▸ **Information given**:
#####
-- ==== Sys2Proof/Laws/State.lean ====
section
/-! SUPPORT. Laws/State.lean: what each update of State and Device leaves alone, one lemma per field, true by definition. -/
namespace Sys2Proof.Machine

@[simp] theorem State.onDevice_dev (s : State) (f : Device → Device) : (s.onDevice f).dev = f s.dev := rfl
@[simp] theorem State.onDevice_harts (s : State) (f : Device → Device) : (s.onDevice f).harts = s.harts := rfl
@[simp] theorem State.onDevice_pending (s : State) (f : Device → Device) : (s.onDevice f).pending = s.pending := rfl
@[simp] theorem State.onDevice_hart (s : State) (f : Device → Device) (h : Nat) : (s.onDevice f).hart h = s.hart h := rfl
@[simp] theorem State.setHart_dev (s : State) (h : Nat) (x : Hart) : (s.setHart h x).dev = s.dev := rfl
@[simp] theorem State.setHart_sp (s : State) (h : Nat) (x : Hart) : (s.setHart h x).harts.sp = s.harts.sp := rfl
@[simp] theorem State.setHart_pending (s : State) (h : Nat) (x : Hart) : (s.setHart h x).pending = s.pending := rfl

/-! The register writes are all setReg. -/

@[simp] theorem Device.setN_eq (d : Device) (o n : Nat) : d.setN o n = d.setReg o (wd n) := rfl
@[simp] theorem Device.setF_eq (d : Device) (o lo w x : Nat) : d.setF o lo w x = d.setReg o (setFld (d.reg o) lo w x) := rfl
@[simp] theorem Device.count_eq (d : Device) (o k : Nat) : d.count o k = d.setReg o (satAdd (d.reg o) k) := rfl
@[simp] theorem Device.rf_eq (d : Device) (o lo w : Nat) : d.rf o lo w = fld (d.reg o) lo w := rfl
@[simp] theorem Device.rn_eq (d : Device) (o : Nat) : d.rn o = (d.reg o).toNat := rfl

/-! setReg changes regs alone. -/

@[simp] theorem Device.setReg_now (d : Device) (o : Nat) (v : Word) : (d.setReg o v).now = d.now := rfl
@[simp] theorem Device.setReg_shadow (d : Device) (o : Nat) (v : Word) : (d.setReg o v).shadow = d.shadow := rfl
@[simp] theorem Device.setReg_pend (d : Device) (o : Nat) (v : Word) : (d.setReg o v).pend = d.pend := rfl
@[simp] theorem Device.setReg_pairs (d : Device) (o : Nat) (v : Word) : (d.setReg o v).pairs = d.pairs := rfl
@[simp] theorem Device.setReg_out (d : Device) (o : Nat) (v : Word) : (d.setReg o v).out = d.out := rfl
@[simp] theorem Device.setReg_free (d : Device) (o : Nat) (v : Word) : (d.setReg o v).free = d.free := rfl
@[simp] theorem Device.setReg_hif (d : Device) (o : Nat) (v : Word) : (d.setReg o v).hif = d.hif := rfl
@[simp] theorem Device.setReg_fltLog (d : Device) (o : Nat) (v : Word) : (d.setReg o v).fltLog = d.fltLog := rfl
@[simp] theorem Device.setReg_ladderTick (d : Device) (o : Nat) (v : Word) : (d.setReg o v).ladderTick = d.ladderTick := rfl
@[simp] theorem Device.setReg_arriving (d : Device) (o : Nat) (v : Word) : (d.setReg o v).arriving = d.arriving := rfl
@[simp] theorem Device.setReg_boot (d : Device) (o : Nat) (v : Word) : (d.setReg o v).boot = d.boot := rfl
@[simp] theorem Device.setReg_plb (d : Device) (o : Nat) (v : Word) : (d.setReg o v).plb = d.plb := rfl
@[simp] theorem Device.setReg_jobs (d : Device) (o : Nat) (v : Word) : (d.setReg o v).jobs = d.jobs := rfl
@[simp] theorem Device.setReg_nextJob (d : Device) (o : Nat) (v : Word) : (d.setReg o v).nextJob = d.nextJob := rfl
@[simp] theorem Device.setReg_pipes (d : Device) (o : Nat) (v : Word) : (d.setReg o v).pipes = d.pipes := rfl
@[simp] theorem Device.setReg_queues (d : Device) (o : Nat) (v : Word) : (d.setReg o v).queues = d.queues := rfl
@[simp] theorem Device.setReg_qen (d : Device) (o : Nat) (v : Word) : (d.setReg o v).qen = d.qen := rfl
@[simp] theorem Device.setReg_edge (d : Device) (o : Nat) (v : Word) : (d.setReg o v).edge = d.edge := rfl
@[simp] theorem Device.setReg_trace (d : Device) (o : Nat) (v : Word) : (d.setReg o v).trace = d.trace := rfl
@[simp] theorem Device.setReg_upsets (d : Device) (o : Nat) (v : Word) : (d.setReg o v).upsets = d.upsets := rfl
@[simp] theorem Device.setReg_tiles (d : Device) (o : Nat) (v : Word) : (d.setReg o v).tiles = d.tiles := rfl
@[simp] theorem Device.setReg_tmem (d : Device) (o : Nat) (v : Word) : (d.setReg o v).tmem = d.tmem := rfl
@[simp] theorem Device.setReg_scrim (d : Device) (o : Nat) (v : Word) : (d.setReg o v).scrim = d.scrim := rfl
@[simp] theorem Device.setReg_slices (d : Device) (o : Nat) (v : Word) : (d.setReg o v).slices = d.slices := rfl
@[simp] theorem Device.setReg_fills (d : Device) (o : Nat) (v : Word) : (d.setReg o v).fills = d.fills := rfl
@[simp] theorem Device.setReg_fillReqs (d : Device) (o : Nat) (v : Word) : (d.setReg o v).fillReqs = d.fillReqs := rfl
@[simp] theorem Device.setReg_slotUse (d : Device) (o : Nat) (v : Word) : (d.setReg o v).slotUse = d.slotUse := rfl
@[simp] theorem Device.setReg_slotClock (d : Device) (o : Nat) (v : Word) : (d.setReg o v).slotClock = d.slotClock := rfl
@[simp] theorem Device.setReg_lib (d : Device) (o : Nat) (v : Word) : (d.setReg o v).lib = d.lib := rfl
@[simp] theorem Device.setReg_scrub (d : Device) (o : Nat) (v : Word) : (d.setReg o v).scrub = d.scrub := rfl
@[simp] theorem Device.setReg_tapes (d : Device) (o : Nat) (v : Word) : (d.setReg o v).tapes = d.tapes := rfl
@[simp] theorem Device.setReg_hbm (d : Device) (o : Nat) (v : Word) : (d.setReg o v).hbm = d.hbm := rfl
@[simp] theorem Device.setReg_hbmUe (d : Device) (o : Nat) (v : Word) : (d.setReg o v).hbmUe = d.hbmUe := rfl
@[simp] theorem Device.setReg_loader (d : Device) (o : Nat) (v : Word) : (d.setReg o v).loader = d.loader := rfl
@[simp] theorem Device.setReg_golden (d : Device) (o : Nat) (v : Word) : (d.setReg o v).golden = d.golden := rfl
@[simp] theorem Device.setReg_sup (d : Device) (o : Nat) (v : Word) : (d.setReg o v).sup = d.sup := rfl
@[simp] theorem Device.setReg_pow (d : Device) (o : Nat) (v : Word) : (d.setReg o v).pow = d.pow := rfl
@[simp] theorem Device.setReg_lath (d : Device) (o : Nat) (v : Word) : (d.setReg o v).lath = d.lath := rfl
@[simp] theorem Device.setReg_board (d : Device) (o : Nat) (v : Word) : (d.setReg o v).board = d.board := rfl
@[simp] theorem Device.setReg_lwl (d : Device) (o : Nat) (v : Word) : (d.setReg o v).lwl = d.lwl := rfl
@[simp] theorem Device.setReg_sbBusy (d : Device) (o : Nat) (v : Word) : (d.setReg o v).sbBusy = d.sbBusy := rfl
@[simp] theorem Device.setReg_sh (d : Device) (o : Nat) (v : Word) (p : Nat) : (d.setReg o v).sh p = d.sh p := rfl

/-! setSh changes shadow alone. -/

@[simp] theorem Device.setSh_now (d : Device) (o : Nat) (v : Word) : (d.setSh o v).now = d.now := rfl
@[simp] theorem Device.setSh_regs (d : Device) (o : Nat) (v : Word) : (d.setSh o v).regs = d.regs := rfl
@[simp] theorem Device.setSh_pend (d : Device) (o : Nat) (v : Word) : (d.setSh o v).pend = d.pend := rfl
@[simp] theorem Device.setSh_pairs (d : Device) (o : Nat) (v : Word) : (d.setSh o v).pairs = d.pairs := rfl
@[simp] theorem Device.setSh_out (d : Device) (o : Nat) (v : Word) : (d.setSh o v).out = d.out := rfl
@[simp] theorem Device.setSh_free (d : Device) (o : Nat) (v : Word) : (d.setSh o v).free = d.free := rfl
@[simp] theorem Device.setSh_hif (d : Device) (o : Nat) (v : Word) : (d.setSh o v).hif = d.hif := rfl
@[simp] theorem Device.setSh_fltLog (d : Device) (o : Nat) (v : Word) : (d.setSh o v).fltLog = d.fltLog := rfl
@[simp] theorem Device.setSh_ladderTick (d : Device) (o : Nat) (v : Word) : (d.setSh o v).ladderTick = d.ladderTick := rfl
@[simp] theorem Device.setSh_arriving (d : Device) (o : Nat) (v : Word) : (d.setSh o v).arriving = d.arriving := rfl
@[simp] theorem Device.setSh_boot (d : Device) (o : Nat) (v : Word) : (d.setSh o v).boot = d.boot := rfl
@[simp] theorem Device.setSh_plb (d : Device) (o : Nat) (v : Word) : (d.setSh o v).plb = d.plb := rfl
@[simp] theorem Device.setSh_jobs (d : Device) (o : Nat) (v : Word) : (d.setSh o v).jobs = d.jobs := rfl
@[simp] theorem Device.setSh_nextJob (d : Device) (o : Nat) (v : Word) : (d.setSh o v).nextJob = d.nextJob := rfl
@[simp] theorem Device.setSh_pipes (d : Device) (o : Nat) (v : Word) : (d.setSh o v).pipes = d.pipes := rfl
@[simp] theorem Device.setSh_queues (d : Device) (o : Nat) (v : Word) : (d.setSh o v).queues = d.queues := rfl
@[simp] theorem Device.setSh_qen (d : Device) (o : Nat) (v : Word) : (d.setSh o v).qen = d.qen := rfl
@[simp] theorem Device.setSh_edge (d : Device) (o : Nat) (v : Word) : (d.setSh o v).edge = d.edge := rfl
@[simp] theorem Device.setSh_trace (d : Device) (o : Nat) (v : Word) : (d.setSh o v).trace = d.trace := rfl
@[simp] theorem Device.setSh_upsets (d : Device) (o : Nat) (v : Word) : (d.setSh o v).upsets = d.upsets := rfl
@[simp] theorem Device.setSh_tiles (d : Device) (o : Nat) (v : Word) : (d.setSh o v).tiles = d.tiles := rfl
@[simp] theorem Device.setSh_tmem (d : Device) (o : Nat) (v : Word) : (d.setSh o v).tmem = d.tmem := rfl
@[simp] theorem Device.setSh_scrim (d : Device) (o : Nat) (v : Word) : (d.setSh o v).scrim = d.scrim := rfl
@[simp] theorem Device.setSh_slices (d : Device) (o : Nat) (v : Word) : (d.setSh o v).slices = d.slices := rfl
@[simp] theorem Device.setSh_fills (d : Device) (o : Nat) (v : Word) : (d.setSh o v).fills = d.fills := rfl
@[simp] theorem Device.setSh_fillReqs (d : Device) (o : Nat) (v : Word) : (d.setSh o v).fillReqs = d.fillReqs := rfl
@[simp] theorem Device.setSh_slotUse (d : Device) (o : Nat) (v : Word) : (d.setSh o v).slotUse = d.slotUse := rfl
@[simp] theorem Device.setSh_slotClock (d : Device) (o : Nat) (v : Word) : (d.setSh o v).slotClock = d.slotClock := rfl
@[simp] theorem Device.setSh_lib (d : Device) (o : Nat) (v : Word) : (d.setSh o v).lib = d.lib := rfl
@[simp] theorem Device.setSh_scrub (d : Device) (o : Nat) (v : Word) : (d.setSh o v).scrub = d.scrub := rfl
@[simp] theorem Device.setSh_tapes (d : Device) (o : Nat) (v : Word) : (d.setSh o v).tapes = d.tapes := rfl
@[simp] theorem Device.setSh_hbm (d : Device) (o : Nat) (v : Word) : (d.setSh o v).hbm = d.hbm := rfl
@[simp] theorem Device.setSh_hbmUe (d : Device) (o : Nat) (v : Word) : (d.setSh o v).hbmUe = d.hbmUe := rfl
@[simp] theorem Device.setSh_loader (d : Device) (o : Nat) (v : Word) : (d.setSh o v).loader = d.loader := rfl
@[simp] theorem Device.setSh_golden (d : Device) (o : Nat) (v : Word) : (d.setSh o v).golden = d.golden := rfl
@[simp] theorem Device.setSh_sup (d : Device) (o : Nat) (v : Word) : (d.setSh o v).sup = d.sup := rfl
@[simp] theorem Device.setSh_pow (d : Device) (o : Nat) (v : Word) : (d.setSh o v).pow = d.pow := rfl
@[simp] theorem Device.setSh_lath (d : Device) (o : Nat) (v : Word) : (d.setSh o v).lath = d.lath := rfl
@[simp] theorem Device.setSh_board (d : Device) (o : Nat) (v : Word) : (d.setSh o v).board = d.board := rfl
@[simp] theorem Device.setSh_lwl (d : Device) (o : Nat) (v : Word) : (d.setSh o v).lwl = d.lwl := rfl
@[simp] theorem Device.setSh_sbBusy (d : Device) (o : Nat) (v : Word) : (d.setSh o v).sbBusy = d.sbBusy := rfl
@[simp] theorem Device.setSh_reg (d : Device) (o : Nat) (v : Word) (p : Nat) : (d.setSh o v).reg p = d.reg p := rfl

/-! at changes now alone. -/

@[simp] theorem Device.at_regs (d : Device) (t : Nat) : (d.at t).regs = d.regs := rfl
@[simp] theorem Device.at_shadow (d : Device) (t : Nat) : (d.at t).shadow = d.shadow := rfl
@[simp] theorem Device.at_pend (d : Device) (t : Nat) : (d.at t).pend = d.pend := rfl
@[simp] theorem Device.at_pairs (d : Device) (t : Nat) : (d.at t).pairs = d.pairs := rfl
@[simp] theorem Device.at_out (d : Device) (t : Nat) : (d.at t).out = d.out := rfl
@[simp] theorem Device.at_free (d : Device) (t : Nat) : (d.at t).free = d.free := rfl
@[simp] theorem Device.at_hif (d : Device) (t : Nat) : (d.at t).hif = d.hif := rfl
@[simp] theorem Device.at_fltLog (d : Device) (t : Nat) : (d.at t).fltLog = d.fltLog := rfl
@[simp] theorem Device.at_ladderTick (d : Device) (t : Nat) : (d.at t).ladderTick = d.ladderTick := rfl
@[simp] theorem Device.at_arriving (d : Device) (t : Nat) : (d.at t).arriving = d.arriving := rfl
@[simp] theorem Device.at_boot (d : Device) (t : Nat) : (d.at t).boot = d.boot := rfl
@[simp] theorem Device.at_plb (d : Device) (t : Nat) : (d.at t).plb = d.plb := rfl
@[simp] theorem Device.at_jobs (d : Device) (t : Nat) : (d.at t).jobs = d.jobs := rfl
@[simp] theorem Device.at_nextJob (d : Device) (t : Nat) : (d.at t).nextJob = d.nextJob := rfl
@[simp] theorem Device.at_pipes (d : Device) (t : Nat) : (d.at t).pipes = d.pipes := rfl
@[simp] theorem Device.at_queues (d : Device) (t : Nat) : (d.at t).queues = d.queues := rfl
@[simp] theorem Device.at_qen (d : Device) (t : Nat) : (d.at t).qen = d.qen := rfl
@[simp] theorem Device.at_edge (d : Device) (t : Nat) : (d.at t).edge = d.edge := rfl
@[simp] theorem Device.at_trace (d : Device) (t : Nat) : (d.at t).trace = d.trace := rfl
@[simp] theorem Device.at_upsets (d : Device) (t : Nat) : (d.at t).upsets = d.upsets := rfl
@[simp] theorem Device.at_tiles (d : Device) (t : Nat) : (d.at t).tiles = d.tiles := rfl
@[simp] theorem Device.at_tmem (d : Device) (t : Nat) : (d.at t).tmem = d.tmem := rfl
@[simp] theorem Device.at_scrim (d : Device) (t : Nat) : (d.at t).scrim = d.scrim := rfl
@[simp] theorem Device.at_slices (d : Device) (t : Nat) : (d.at t).slices = d.slices := rfl
@[simp] theorem Device.at_fills (d : Device) (t : Nat) : (d.at t).fills = d.fills := rfl
@[simp] theorem Device.at_fillReqs (d : Device) (t : Nat) : (d.at t).fillReqs = d.fillReqs := rfl
@[simp] theorem Device.at_slotUse (d : Device) (t : Nat) : (d.at t).slotUse = d.slotUse := rfl
@[simp] theorem Device.at_slotClock (d : Device) (t : Nat) : (d.at t).slotClock = d.slotClock := rfl
@[simp] theorem Device.at_lib (d : Device) (t : Nat) : (d.at t).lib = d.lib := rfl
@[simp] theorem Device.at_scrub (d : Device) (t : Nat) : (d.at t).scrub = d.scrub := rfl
@[simp] theorem Device.at_tapes (d : Device) (t : Nat) : (d.at t).tapes = d.tapes := rfl
@[simp] theorem Device.at_hbm (d : Device) (t : Nat) : (d.at t).hbm = d.hbm := rfl
@[simp] theorem Device.at_hbmUe (d : Device) (t : Nat) : (d.at t).hbmUe = d.hbmUe := rfl
@[simp] theorem Device.at_loader (d : Device) (t : Nat) : (d.at t).loader = d.loader := rfl
@[simp] theorem Device.at_golden (d : Device) (t : Nat) : (d.at t).golden = d.golden := rfl
@[simp] theorem Device.at_sup (d : Device) (t : Nat) : (d.at t).sup = d.sup := rfl
@[simp] theorem Device.at_pow (d : Device) (t : Nat) : (d.at t).pow = d.pow := rfl
@[simp] theorem Device.at_lath (d : Device) (t : Nat) : (d.at t).lath = d.lath := rfl
@[simp] theorem Device.at_board (d : Device) (t : Nat) : (d.at t).board = d.board := rfl
@[simp] theorem Device.at_lwl (d : Device) (t : Nat) : (d.at t).lwl = d.lwl := rfl
@[simp] theorem Device.at_sbBusy (d : Device) (t : Nat) : (d.at t).sbBusy = d.sbBusy := rfl
@[simp] theorem Device.at_reg (d : Device) (t : Nat) (p : Nat) : (d.at t).reg p = d.reg p := rfl
@[simp] theorem Device.at_sh (d : Device) (t : Nat) (p : Nat) : (d.at t).sh p = d.sh p := rfl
#####
▸ **Activity**:
Exactly as they stand, set down the lines from the top of the data through the line with "(d.setReg o v).free = d.free := rfl".

▸ **Output below**:
-- ==== Sys2Proof/Laws/State.lean ====
section
/-! SUPPORT. Laws/State.lean: what each update of State and Device leaves alone, one lemma per field, true by definition. -/
namespace Sys2Proof.Machine

@[simp] theorem State.onDevice_dev (s : State) (f : Device → Device) : (s.onDevice f).dev = f s.dev := rfl
@[simp] theorem State.onDevice_harts (s : State) (f : Device → Device) : (s.onDevice f).harts = s.harts := rfl
@[simp] theorem State.onDevice_pending (s : State) (f : Device → Device) : (s.onDevice f).pending = s.pending := rfl
@[simp] theorem State.onDevice_hart (s : State) (f : Device → Device) (h : Nat) : (s.onDevice f).hart h = s.hart h := rfl
@[simp] theorem State.setHart_dev (s : State) (h : Nat) (x : Hart) : (s.setHart h x).dev = s.dev := rfl
@[simp] theorem State.setHart_sp (s : State) (h : Nat) (x : Hart) : (s.setHart h x).harts.sp = s.harts.sp := rfl
@[simp] theorem State.setHart_pending (s : State) (h : Nat) (x : Hart) : (s.setHart h x).pending = s.pending := rfl

/-! The register writes are all setReg. -/

@[simp] theorem Device.setN_eq (d : Device) (o n : Nat) : d.setN o n = d.setReg o (wd n) := rfl
@[simp] theorem Device.setF_eq (d : Device) (o lo w x : Nat) : d.setF o lo w x = d.setReg o (setFld (d.reg o) lo w x) := rfl
@[simp] theorem Device.count_eq (d : Device) (o k : Nat) : d.count o k = d.setReg o (satAdd (d.reg o) k) := rfl
@[simp] theorem Device.rf_eq (d : Device) (o lo w : Nat) : d.rf o lo w = fld (d.reg o) lo w := rfl
@[simp] theorem Device.rn_eq (d : Device) (o : Nat) : d.rn o = (d.reg o).toNat := rfl

/-! setReg changes regs alone. -/

@[simp] theorem Device.setReg_now (d : Device) (o : Nat) (v : Word) : (d.setReg o v).now = d.now := rfl
@[simp] theorem Device.setReg_shadow (d : Device) (o : Nat) (v : Word) : (d.setReg o v).shadow = d.shadow := rfl
@[simp] theorem Device.setReg_pend (d : Device) (o : Nat) (v : Word) : (d.setReg o v).pend = d.pend := rfl
@[simp] theorem Device.setReg_pairs (d : Device) (o : Nat) (v : Word) : (d.setReg o v).pairs = d.pairs := rfl
@[simp] theorem Device.setReg_out (d : Device) (o : Nat) (v : Word) : (d.setReg o v).out = d.out := rfl
@[simp] theorem Device.setReg_free (d : Device) (o : Nat) (v : Word) : (d.setReg o v).free = d.free := rfl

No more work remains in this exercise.